#### RECORDS FOR THIS EXERCISE:
▶

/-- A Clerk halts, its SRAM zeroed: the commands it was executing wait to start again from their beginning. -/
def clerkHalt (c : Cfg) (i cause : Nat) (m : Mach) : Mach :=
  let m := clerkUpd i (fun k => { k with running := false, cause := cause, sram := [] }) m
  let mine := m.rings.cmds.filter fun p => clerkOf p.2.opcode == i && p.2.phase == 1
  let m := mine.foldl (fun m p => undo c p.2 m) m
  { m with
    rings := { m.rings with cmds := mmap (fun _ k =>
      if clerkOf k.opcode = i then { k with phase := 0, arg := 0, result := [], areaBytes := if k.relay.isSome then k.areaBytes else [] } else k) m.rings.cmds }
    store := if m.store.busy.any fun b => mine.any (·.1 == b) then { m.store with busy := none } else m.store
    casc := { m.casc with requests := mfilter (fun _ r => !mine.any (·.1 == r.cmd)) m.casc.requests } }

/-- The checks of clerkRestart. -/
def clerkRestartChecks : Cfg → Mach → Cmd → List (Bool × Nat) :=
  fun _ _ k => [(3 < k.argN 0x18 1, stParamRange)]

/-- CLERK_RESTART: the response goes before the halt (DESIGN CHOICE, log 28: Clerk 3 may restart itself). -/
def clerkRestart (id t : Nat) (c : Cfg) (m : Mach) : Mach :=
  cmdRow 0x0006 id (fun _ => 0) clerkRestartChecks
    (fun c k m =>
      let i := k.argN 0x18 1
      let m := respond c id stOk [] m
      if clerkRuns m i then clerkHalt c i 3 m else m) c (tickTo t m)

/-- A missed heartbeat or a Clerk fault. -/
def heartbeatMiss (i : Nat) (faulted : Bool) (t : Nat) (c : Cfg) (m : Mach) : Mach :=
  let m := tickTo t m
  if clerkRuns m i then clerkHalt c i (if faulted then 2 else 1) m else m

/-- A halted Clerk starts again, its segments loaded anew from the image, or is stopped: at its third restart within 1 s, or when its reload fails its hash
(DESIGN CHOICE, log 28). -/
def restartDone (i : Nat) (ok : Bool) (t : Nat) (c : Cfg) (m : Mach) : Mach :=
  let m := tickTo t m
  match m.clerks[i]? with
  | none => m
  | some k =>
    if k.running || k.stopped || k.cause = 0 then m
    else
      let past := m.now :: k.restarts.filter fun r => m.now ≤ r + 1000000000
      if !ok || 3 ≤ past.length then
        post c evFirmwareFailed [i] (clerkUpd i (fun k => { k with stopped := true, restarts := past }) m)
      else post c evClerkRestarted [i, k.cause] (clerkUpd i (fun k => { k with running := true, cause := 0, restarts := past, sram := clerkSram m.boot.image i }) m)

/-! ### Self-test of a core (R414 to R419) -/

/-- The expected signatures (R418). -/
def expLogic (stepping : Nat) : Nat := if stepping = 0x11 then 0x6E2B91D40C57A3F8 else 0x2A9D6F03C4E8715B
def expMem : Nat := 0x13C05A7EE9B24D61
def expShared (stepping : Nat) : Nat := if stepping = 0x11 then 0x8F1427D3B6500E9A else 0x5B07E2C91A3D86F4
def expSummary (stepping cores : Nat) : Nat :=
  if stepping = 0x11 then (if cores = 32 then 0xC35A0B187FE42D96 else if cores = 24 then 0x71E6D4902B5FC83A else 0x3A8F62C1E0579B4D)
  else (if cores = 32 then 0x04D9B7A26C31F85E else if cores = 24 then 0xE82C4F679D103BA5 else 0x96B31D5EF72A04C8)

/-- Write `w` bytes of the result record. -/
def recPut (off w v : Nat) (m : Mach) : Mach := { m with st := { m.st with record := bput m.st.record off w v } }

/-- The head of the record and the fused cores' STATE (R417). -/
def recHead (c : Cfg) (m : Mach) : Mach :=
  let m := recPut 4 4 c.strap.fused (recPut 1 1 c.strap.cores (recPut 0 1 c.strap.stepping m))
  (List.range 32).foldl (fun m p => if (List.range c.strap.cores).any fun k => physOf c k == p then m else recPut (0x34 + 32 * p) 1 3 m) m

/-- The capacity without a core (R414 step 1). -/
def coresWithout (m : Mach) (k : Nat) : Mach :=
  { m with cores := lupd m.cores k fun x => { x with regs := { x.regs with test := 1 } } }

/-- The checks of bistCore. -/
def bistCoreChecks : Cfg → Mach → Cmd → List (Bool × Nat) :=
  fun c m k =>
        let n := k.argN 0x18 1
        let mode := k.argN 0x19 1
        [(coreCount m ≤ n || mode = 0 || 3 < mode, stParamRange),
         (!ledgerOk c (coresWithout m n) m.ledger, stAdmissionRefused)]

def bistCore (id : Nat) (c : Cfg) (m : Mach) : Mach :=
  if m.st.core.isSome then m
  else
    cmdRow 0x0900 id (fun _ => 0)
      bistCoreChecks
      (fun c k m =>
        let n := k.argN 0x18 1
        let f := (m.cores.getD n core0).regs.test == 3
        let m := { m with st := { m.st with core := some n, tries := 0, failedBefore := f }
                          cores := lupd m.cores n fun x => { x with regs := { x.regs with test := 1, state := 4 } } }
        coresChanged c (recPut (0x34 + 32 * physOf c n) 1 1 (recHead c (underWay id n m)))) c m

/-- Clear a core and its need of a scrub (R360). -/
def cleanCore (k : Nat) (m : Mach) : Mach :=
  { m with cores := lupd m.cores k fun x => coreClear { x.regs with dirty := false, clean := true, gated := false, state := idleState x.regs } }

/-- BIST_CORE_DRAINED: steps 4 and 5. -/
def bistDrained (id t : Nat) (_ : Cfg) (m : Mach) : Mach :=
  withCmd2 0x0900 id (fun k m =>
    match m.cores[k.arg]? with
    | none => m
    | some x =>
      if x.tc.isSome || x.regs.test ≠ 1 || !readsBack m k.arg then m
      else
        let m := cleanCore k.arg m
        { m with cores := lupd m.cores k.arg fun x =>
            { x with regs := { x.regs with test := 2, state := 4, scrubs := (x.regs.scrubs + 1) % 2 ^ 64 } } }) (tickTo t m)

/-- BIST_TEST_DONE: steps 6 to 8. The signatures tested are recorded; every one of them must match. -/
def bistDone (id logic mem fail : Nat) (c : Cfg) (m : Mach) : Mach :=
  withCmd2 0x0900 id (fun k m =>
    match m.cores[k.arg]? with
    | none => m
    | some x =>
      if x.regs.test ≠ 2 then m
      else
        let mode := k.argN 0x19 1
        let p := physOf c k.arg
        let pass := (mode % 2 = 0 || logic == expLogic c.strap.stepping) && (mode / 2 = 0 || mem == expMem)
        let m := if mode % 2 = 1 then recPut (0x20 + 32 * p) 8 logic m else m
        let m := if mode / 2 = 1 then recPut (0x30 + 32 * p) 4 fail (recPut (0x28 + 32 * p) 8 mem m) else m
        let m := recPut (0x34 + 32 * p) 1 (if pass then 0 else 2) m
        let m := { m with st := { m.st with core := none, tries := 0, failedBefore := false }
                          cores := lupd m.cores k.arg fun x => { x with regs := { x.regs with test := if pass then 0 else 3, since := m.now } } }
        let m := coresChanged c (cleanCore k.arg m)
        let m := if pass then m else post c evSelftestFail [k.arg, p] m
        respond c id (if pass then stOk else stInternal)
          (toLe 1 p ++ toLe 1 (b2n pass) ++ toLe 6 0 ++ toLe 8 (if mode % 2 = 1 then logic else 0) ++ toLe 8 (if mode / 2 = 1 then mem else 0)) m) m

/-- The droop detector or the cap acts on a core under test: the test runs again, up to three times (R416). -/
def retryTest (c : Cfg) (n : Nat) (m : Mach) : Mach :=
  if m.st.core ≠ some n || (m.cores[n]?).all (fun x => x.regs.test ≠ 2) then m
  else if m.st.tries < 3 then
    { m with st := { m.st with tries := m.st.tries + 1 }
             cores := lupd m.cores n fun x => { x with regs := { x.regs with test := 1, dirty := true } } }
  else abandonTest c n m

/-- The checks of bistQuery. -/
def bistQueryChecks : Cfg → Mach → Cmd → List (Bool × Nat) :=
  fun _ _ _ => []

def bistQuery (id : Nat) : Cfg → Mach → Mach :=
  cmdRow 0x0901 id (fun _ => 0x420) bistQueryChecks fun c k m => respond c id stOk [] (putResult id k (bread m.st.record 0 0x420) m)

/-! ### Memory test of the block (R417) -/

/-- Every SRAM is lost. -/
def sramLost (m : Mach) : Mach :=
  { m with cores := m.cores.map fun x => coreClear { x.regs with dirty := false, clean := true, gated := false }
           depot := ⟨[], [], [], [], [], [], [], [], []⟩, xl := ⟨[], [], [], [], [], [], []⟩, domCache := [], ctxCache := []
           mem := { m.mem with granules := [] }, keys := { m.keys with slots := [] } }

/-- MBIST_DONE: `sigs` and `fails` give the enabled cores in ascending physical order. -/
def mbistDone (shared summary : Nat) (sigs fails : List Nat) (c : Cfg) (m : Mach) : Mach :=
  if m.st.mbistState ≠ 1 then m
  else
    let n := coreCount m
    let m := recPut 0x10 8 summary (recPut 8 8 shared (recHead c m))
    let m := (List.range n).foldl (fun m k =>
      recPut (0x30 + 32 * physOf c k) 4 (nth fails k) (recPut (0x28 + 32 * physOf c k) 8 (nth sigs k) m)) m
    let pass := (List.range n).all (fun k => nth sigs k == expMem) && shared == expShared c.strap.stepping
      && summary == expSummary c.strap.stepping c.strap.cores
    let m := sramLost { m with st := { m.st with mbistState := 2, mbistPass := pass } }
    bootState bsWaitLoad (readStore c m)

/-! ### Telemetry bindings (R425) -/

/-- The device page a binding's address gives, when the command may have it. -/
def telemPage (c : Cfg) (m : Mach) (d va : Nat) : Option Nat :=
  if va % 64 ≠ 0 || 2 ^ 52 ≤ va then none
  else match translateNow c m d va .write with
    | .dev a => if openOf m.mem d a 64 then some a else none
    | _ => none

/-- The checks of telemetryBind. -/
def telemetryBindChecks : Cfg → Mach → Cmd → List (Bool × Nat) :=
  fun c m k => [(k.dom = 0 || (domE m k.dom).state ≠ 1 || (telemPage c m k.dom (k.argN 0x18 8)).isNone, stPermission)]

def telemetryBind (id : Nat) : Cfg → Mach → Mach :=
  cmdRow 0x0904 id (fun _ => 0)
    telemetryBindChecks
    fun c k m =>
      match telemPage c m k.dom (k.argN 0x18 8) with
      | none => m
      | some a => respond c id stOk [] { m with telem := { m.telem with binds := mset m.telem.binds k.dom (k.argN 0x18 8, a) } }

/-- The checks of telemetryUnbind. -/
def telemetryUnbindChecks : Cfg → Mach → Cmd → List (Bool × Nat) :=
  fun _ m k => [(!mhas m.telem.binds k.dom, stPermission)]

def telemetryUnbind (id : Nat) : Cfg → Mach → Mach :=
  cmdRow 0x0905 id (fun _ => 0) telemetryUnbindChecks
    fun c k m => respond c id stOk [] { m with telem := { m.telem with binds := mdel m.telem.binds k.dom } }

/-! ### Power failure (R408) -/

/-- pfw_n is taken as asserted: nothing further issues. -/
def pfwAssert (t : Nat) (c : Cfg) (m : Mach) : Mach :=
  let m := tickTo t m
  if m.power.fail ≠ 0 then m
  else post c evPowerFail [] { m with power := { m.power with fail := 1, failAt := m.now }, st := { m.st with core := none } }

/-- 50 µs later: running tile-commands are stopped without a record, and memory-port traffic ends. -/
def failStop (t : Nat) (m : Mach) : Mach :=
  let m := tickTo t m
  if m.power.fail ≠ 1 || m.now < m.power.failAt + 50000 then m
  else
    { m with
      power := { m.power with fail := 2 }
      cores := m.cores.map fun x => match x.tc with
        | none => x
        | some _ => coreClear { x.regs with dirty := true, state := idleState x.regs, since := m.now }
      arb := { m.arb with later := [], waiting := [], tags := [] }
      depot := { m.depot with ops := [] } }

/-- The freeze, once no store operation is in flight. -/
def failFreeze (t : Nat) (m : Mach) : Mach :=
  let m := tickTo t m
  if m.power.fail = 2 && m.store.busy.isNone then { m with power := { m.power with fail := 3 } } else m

◀

#### REQUIREMENT:
Start at the first line of the entries and stop at the line with "if clerkOf k.opcode". Retype each of those lines exactly, both ends included.

#### TASK RESULT:
/-- A Clerk halts, its SRAM zeroed: the commands it was executing wait to start again from their beginning. -/
def clerkHalt (c : Cfg) (i cause : Nat) (m : Mach) : Mach :=
  let m := clerkUpd i (fun k => { k with running := false, cause := cause, sram := [] }) m
  let mine := m.rings.cmds.filter fun p => clerkOf p.2.opcode == i && p.2.phase == 1
  let m := mine.foldl (fun m p => undo c p.2 m) m
  { m with
    rings := { m.rings with cmds := mmap (fun _ k =>
      if clerkOf k.opcode = i then { k with phase := 0, arg := 0, result := [], areaBytes := if k.relay.isSome then k.areaBytes else [] } else k) m.rings.cmds }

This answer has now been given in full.